## How to complete this task
Look through the entries below and report how many lines hold the string "Fault". Only the number is wanted.
═════ Given information
-- ==== Sys2Proof/Machine/Guard.lean ====
section
/-! DEFINITION. The Interrupt Guard's two operations (spec/41_interrupt_guard.md). -/

namespace Sys2Proof.Machine

/-- GUARD_ENABLE, `enable()` (R142). -/
def execGuardEnable (s : State) : Host.Outcome State Fault Refusal := .next s.enableGuard

/-- GUARD_DISABLE, `disable()` (R141). -/
def execGuardDisable (s : State) : Host.Outcome State Fault Refusal := .next s.disableGuard

end Sys2Proof.Machine
end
══════════
## Solution below
2